» **What you need to do**: Where the records below reach the line containing "-- ==== Sys2Proof/Machine/Startup.lean", start transcribing, and end with the line containing "(R179, R180) -/", exactly and with nothing else added.

» **Dataset extract**:
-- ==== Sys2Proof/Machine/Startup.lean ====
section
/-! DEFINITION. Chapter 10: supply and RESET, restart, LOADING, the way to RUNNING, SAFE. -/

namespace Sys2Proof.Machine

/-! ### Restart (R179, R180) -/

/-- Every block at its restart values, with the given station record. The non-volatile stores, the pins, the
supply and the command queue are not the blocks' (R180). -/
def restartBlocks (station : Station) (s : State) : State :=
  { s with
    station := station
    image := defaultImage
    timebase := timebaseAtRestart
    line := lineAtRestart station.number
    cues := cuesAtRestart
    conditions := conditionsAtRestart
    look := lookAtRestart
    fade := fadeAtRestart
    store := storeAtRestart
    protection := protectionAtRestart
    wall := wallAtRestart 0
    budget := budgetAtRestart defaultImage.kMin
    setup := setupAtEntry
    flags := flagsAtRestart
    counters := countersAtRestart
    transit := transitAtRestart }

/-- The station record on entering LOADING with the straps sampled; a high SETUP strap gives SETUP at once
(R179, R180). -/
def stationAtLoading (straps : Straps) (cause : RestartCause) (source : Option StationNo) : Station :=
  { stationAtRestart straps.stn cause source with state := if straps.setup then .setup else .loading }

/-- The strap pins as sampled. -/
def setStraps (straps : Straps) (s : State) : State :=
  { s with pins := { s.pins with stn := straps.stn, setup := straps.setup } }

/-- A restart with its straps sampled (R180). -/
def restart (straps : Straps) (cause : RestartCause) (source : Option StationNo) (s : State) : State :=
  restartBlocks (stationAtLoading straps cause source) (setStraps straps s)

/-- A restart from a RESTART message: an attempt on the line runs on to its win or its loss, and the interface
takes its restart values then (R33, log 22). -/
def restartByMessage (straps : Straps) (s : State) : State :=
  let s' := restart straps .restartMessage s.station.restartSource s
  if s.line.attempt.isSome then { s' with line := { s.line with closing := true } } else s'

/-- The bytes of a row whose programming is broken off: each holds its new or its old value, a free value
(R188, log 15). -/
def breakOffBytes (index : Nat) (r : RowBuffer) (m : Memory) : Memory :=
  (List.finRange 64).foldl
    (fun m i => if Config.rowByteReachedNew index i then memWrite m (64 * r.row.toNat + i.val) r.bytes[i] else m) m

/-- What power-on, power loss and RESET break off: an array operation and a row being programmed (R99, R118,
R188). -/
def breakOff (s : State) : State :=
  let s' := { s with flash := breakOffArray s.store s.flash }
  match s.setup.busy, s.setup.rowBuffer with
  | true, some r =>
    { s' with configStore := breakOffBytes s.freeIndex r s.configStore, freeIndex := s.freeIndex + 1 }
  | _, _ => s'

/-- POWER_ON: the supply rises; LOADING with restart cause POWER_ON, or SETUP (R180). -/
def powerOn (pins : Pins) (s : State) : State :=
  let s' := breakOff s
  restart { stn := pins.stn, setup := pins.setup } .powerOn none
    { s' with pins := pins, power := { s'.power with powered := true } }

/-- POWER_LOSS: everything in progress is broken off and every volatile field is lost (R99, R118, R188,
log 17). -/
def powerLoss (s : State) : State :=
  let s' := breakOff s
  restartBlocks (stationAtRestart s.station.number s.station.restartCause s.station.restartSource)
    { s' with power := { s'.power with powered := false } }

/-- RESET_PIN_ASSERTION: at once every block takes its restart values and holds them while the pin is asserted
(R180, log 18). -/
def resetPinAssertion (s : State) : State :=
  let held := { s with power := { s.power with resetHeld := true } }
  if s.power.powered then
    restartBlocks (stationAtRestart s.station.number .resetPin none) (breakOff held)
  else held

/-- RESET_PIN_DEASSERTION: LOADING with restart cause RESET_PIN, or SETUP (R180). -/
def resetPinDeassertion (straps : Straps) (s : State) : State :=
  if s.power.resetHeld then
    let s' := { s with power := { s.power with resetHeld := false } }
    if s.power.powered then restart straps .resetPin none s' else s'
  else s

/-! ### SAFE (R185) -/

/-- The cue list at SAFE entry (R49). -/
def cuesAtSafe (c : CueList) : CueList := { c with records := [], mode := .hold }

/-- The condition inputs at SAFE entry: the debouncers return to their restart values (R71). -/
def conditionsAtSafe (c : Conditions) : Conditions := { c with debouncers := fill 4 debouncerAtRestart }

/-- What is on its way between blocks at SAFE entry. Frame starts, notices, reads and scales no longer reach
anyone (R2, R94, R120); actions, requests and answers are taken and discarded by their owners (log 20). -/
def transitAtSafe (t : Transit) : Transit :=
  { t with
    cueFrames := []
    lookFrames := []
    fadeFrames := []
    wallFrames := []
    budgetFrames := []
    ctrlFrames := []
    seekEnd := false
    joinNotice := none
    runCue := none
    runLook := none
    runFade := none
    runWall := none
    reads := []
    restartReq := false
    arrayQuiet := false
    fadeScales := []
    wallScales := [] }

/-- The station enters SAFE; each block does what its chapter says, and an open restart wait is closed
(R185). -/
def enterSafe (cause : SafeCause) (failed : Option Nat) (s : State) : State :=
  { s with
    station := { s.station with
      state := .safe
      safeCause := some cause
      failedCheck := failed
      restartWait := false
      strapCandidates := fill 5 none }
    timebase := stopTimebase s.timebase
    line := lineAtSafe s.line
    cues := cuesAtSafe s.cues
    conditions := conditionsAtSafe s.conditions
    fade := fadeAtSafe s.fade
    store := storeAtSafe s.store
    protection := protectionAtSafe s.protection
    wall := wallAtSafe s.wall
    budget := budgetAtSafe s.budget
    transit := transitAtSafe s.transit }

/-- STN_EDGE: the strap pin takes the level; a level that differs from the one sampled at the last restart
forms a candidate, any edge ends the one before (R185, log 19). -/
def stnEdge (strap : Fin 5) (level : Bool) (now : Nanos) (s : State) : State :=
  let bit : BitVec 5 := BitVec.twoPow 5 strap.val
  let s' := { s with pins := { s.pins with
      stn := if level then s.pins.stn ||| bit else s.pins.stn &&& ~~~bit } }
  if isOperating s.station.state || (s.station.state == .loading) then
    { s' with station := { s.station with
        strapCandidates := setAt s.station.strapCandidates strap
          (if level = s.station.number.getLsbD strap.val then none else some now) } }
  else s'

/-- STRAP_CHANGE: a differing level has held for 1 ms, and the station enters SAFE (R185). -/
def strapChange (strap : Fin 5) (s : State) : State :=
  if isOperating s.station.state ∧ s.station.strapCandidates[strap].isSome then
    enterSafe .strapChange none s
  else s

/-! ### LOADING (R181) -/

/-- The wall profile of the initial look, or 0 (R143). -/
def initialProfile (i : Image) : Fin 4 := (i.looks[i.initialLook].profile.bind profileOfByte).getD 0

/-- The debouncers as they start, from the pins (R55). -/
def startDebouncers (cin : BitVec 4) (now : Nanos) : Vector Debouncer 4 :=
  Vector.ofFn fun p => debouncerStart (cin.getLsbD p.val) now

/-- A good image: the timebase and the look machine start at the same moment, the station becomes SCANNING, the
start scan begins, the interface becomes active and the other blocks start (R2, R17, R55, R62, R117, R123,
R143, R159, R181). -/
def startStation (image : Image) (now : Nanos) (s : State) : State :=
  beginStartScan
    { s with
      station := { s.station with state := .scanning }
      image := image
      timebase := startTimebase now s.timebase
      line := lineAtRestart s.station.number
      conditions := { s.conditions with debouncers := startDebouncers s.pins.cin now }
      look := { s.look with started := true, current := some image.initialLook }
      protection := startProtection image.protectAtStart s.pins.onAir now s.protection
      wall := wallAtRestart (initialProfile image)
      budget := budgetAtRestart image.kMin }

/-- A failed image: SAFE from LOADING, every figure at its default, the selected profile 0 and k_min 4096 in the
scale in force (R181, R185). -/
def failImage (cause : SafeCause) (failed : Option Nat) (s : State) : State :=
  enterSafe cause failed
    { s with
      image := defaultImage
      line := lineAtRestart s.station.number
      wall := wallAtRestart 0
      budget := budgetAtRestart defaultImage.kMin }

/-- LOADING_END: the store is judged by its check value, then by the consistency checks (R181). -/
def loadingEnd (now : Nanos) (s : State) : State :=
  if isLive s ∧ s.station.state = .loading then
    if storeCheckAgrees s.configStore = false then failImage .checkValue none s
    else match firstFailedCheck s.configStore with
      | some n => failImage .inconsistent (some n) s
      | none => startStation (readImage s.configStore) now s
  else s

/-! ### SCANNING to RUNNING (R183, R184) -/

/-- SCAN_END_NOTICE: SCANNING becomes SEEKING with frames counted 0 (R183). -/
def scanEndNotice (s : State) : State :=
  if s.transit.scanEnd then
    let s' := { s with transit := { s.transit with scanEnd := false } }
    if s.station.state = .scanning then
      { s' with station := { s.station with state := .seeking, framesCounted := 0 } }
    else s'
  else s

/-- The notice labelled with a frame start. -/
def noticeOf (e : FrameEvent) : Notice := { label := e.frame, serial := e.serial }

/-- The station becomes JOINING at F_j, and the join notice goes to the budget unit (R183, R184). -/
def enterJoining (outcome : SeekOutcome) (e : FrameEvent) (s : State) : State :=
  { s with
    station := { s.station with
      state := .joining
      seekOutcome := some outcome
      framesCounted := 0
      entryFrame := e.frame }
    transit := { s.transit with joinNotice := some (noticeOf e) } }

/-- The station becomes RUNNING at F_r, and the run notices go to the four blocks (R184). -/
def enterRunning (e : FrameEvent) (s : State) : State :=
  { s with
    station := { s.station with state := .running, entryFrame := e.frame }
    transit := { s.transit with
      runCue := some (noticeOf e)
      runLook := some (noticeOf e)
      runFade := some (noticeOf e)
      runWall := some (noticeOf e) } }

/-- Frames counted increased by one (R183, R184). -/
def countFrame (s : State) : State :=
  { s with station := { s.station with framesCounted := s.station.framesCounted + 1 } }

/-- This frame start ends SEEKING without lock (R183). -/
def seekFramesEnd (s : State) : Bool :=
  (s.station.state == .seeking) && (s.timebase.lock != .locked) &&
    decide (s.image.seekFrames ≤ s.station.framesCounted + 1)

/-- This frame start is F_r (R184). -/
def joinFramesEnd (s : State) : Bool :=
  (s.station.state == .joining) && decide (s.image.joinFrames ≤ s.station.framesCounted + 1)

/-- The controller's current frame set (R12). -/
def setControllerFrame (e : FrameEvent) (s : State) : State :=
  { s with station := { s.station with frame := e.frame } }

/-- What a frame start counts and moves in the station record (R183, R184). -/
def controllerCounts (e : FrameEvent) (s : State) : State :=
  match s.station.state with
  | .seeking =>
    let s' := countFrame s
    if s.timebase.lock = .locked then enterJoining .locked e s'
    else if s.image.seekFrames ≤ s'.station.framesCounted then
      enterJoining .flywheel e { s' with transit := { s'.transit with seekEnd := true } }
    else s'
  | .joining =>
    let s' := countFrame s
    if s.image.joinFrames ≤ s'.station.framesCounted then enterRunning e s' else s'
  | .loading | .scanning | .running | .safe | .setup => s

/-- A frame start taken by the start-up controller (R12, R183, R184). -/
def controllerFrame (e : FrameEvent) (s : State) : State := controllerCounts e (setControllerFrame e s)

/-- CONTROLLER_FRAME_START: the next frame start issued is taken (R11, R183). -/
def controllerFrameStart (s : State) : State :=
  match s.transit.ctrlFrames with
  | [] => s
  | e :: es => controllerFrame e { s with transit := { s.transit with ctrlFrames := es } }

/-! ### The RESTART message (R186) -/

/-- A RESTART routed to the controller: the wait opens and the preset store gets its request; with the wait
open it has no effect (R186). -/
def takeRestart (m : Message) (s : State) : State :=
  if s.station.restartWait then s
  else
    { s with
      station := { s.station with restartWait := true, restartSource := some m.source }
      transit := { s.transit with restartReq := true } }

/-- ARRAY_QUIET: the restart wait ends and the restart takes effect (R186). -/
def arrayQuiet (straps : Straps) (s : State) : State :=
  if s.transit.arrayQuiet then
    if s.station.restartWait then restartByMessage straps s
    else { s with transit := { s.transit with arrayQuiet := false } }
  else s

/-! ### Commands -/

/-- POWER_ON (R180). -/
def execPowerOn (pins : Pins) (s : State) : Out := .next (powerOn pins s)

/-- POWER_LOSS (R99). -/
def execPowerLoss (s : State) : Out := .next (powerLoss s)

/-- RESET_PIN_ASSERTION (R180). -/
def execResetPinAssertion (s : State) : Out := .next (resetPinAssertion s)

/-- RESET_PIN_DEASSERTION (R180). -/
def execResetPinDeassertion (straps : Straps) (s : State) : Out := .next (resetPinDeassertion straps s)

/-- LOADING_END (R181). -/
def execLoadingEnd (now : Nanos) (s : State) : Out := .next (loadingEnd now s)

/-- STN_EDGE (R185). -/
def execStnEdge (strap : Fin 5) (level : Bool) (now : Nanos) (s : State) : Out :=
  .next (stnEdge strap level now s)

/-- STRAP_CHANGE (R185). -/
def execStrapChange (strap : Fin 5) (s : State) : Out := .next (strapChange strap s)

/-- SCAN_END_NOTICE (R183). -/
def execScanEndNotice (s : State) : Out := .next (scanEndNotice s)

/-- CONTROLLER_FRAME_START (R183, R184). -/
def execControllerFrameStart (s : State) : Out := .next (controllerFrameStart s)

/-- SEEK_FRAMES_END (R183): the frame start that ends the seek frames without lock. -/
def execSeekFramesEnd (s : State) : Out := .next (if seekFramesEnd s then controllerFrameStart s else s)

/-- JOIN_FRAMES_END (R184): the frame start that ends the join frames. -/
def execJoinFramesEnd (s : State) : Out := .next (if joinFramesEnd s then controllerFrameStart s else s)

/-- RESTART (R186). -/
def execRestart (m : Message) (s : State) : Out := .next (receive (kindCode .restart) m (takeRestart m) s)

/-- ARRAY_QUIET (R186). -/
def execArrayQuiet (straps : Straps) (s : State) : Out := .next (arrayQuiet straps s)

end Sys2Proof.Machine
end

* * *

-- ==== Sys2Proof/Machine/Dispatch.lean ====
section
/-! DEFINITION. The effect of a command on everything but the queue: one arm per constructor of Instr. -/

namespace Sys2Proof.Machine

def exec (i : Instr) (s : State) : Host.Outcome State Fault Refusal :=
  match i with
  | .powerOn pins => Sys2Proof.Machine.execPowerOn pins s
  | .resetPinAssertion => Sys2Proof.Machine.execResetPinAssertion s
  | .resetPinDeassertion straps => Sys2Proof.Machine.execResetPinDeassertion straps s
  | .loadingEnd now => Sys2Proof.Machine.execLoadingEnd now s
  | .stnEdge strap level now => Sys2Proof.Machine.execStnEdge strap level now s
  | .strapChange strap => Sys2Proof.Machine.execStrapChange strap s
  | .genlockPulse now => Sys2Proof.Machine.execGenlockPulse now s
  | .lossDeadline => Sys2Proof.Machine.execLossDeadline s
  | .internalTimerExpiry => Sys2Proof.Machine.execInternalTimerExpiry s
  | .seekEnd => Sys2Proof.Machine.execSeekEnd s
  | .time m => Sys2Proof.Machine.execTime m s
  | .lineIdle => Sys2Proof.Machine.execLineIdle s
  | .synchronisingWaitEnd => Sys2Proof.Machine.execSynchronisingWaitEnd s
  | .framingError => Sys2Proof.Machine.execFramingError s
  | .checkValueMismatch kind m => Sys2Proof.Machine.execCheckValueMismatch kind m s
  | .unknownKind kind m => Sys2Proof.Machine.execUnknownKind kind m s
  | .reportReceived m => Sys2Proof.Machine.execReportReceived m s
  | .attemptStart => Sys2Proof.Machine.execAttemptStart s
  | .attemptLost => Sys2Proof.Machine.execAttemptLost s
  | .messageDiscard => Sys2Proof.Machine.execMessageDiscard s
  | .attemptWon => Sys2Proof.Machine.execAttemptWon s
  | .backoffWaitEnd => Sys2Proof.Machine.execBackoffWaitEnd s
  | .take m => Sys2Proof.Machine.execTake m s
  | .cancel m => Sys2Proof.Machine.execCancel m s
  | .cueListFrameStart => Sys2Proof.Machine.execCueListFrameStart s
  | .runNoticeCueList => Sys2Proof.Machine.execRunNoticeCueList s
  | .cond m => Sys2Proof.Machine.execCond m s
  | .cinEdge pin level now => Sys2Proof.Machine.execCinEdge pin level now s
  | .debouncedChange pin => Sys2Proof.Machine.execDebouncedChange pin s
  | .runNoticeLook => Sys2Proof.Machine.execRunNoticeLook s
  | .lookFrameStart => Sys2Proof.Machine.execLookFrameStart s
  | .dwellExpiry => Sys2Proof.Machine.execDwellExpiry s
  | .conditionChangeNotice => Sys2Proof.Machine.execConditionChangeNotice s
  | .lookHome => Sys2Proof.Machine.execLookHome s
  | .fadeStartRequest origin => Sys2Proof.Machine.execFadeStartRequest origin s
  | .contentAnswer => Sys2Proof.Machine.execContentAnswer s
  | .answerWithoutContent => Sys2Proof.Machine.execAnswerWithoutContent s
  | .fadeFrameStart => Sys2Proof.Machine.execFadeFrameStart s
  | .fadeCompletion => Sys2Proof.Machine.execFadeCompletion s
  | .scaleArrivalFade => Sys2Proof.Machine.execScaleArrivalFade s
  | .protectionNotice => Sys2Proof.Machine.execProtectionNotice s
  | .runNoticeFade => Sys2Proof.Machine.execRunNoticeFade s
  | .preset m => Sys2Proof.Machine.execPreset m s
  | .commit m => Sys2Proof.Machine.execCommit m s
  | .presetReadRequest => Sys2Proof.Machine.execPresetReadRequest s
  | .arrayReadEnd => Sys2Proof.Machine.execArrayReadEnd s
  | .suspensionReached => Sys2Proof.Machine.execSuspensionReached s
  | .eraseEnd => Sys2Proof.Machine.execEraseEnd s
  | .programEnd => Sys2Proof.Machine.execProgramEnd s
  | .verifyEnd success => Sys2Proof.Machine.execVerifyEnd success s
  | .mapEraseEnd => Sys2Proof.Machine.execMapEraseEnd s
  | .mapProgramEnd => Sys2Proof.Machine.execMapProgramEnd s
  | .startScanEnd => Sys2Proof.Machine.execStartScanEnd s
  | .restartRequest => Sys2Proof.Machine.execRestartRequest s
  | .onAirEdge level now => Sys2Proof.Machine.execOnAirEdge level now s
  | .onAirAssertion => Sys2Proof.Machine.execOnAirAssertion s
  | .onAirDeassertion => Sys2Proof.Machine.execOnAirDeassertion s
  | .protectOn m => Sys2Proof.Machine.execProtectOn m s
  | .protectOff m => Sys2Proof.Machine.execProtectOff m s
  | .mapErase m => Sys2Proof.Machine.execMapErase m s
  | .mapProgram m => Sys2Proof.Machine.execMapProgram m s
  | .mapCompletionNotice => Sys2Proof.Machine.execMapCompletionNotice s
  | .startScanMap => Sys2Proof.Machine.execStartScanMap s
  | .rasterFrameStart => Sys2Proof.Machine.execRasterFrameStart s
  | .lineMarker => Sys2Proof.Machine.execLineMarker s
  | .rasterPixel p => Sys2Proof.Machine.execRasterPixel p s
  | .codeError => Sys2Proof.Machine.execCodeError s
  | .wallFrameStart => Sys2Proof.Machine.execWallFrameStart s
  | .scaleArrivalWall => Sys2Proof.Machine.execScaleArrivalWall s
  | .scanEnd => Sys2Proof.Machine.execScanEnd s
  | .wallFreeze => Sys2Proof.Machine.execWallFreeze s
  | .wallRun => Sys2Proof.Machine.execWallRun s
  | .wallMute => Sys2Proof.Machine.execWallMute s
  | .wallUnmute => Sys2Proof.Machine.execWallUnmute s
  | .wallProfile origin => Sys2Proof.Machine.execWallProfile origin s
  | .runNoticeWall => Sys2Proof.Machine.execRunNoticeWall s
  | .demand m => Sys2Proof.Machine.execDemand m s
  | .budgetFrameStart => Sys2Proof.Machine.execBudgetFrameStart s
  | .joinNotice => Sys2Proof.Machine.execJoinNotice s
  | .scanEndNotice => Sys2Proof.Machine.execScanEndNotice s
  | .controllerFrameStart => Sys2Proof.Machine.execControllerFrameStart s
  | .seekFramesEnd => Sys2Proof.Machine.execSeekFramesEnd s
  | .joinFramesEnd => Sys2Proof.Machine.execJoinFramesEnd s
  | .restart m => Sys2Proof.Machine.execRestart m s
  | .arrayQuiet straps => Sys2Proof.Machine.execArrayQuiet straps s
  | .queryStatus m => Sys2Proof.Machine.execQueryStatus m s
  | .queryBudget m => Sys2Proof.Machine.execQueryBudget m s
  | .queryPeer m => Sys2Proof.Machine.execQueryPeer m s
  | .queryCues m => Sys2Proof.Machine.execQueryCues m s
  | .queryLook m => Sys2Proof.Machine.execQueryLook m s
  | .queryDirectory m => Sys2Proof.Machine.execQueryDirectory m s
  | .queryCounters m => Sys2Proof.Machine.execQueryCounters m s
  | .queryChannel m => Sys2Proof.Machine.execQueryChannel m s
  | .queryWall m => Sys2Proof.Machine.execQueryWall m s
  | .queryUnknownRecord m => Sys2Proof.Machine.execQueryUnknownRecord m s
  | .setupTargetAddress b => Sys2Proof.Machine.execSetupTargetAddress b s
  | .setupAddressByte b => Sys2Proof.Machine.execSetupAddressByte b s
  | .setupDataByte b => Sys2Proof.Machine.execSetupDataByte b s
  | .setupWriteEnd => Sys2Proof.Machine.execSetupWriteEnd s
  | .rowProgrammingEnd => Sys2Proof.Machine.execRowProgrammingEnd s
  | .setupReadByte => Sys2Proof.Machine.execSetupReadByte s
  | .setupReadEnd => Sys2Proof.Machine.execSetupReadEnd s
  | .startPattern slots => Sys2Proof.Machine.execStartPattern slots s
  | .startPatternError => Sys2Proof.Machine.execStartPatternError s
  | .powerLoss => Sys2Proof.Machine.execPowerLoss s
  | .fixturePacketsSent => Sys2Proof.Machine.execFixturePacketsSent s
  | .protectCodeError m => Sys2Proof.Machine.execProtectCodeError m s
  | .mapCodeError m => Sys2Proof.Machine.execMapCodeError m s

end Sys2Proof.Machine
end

» **Written reply**:
-- ==== Sys2Proof/Machine/Startup.lean ====
section
/-! DEFINITION. Chapter 10: supply and RESET, restart, LOADING, the way to RUNNING, SAFE. -/

namespace Sys2Proof.Machine

/-! ### Restart (R179, R180) -/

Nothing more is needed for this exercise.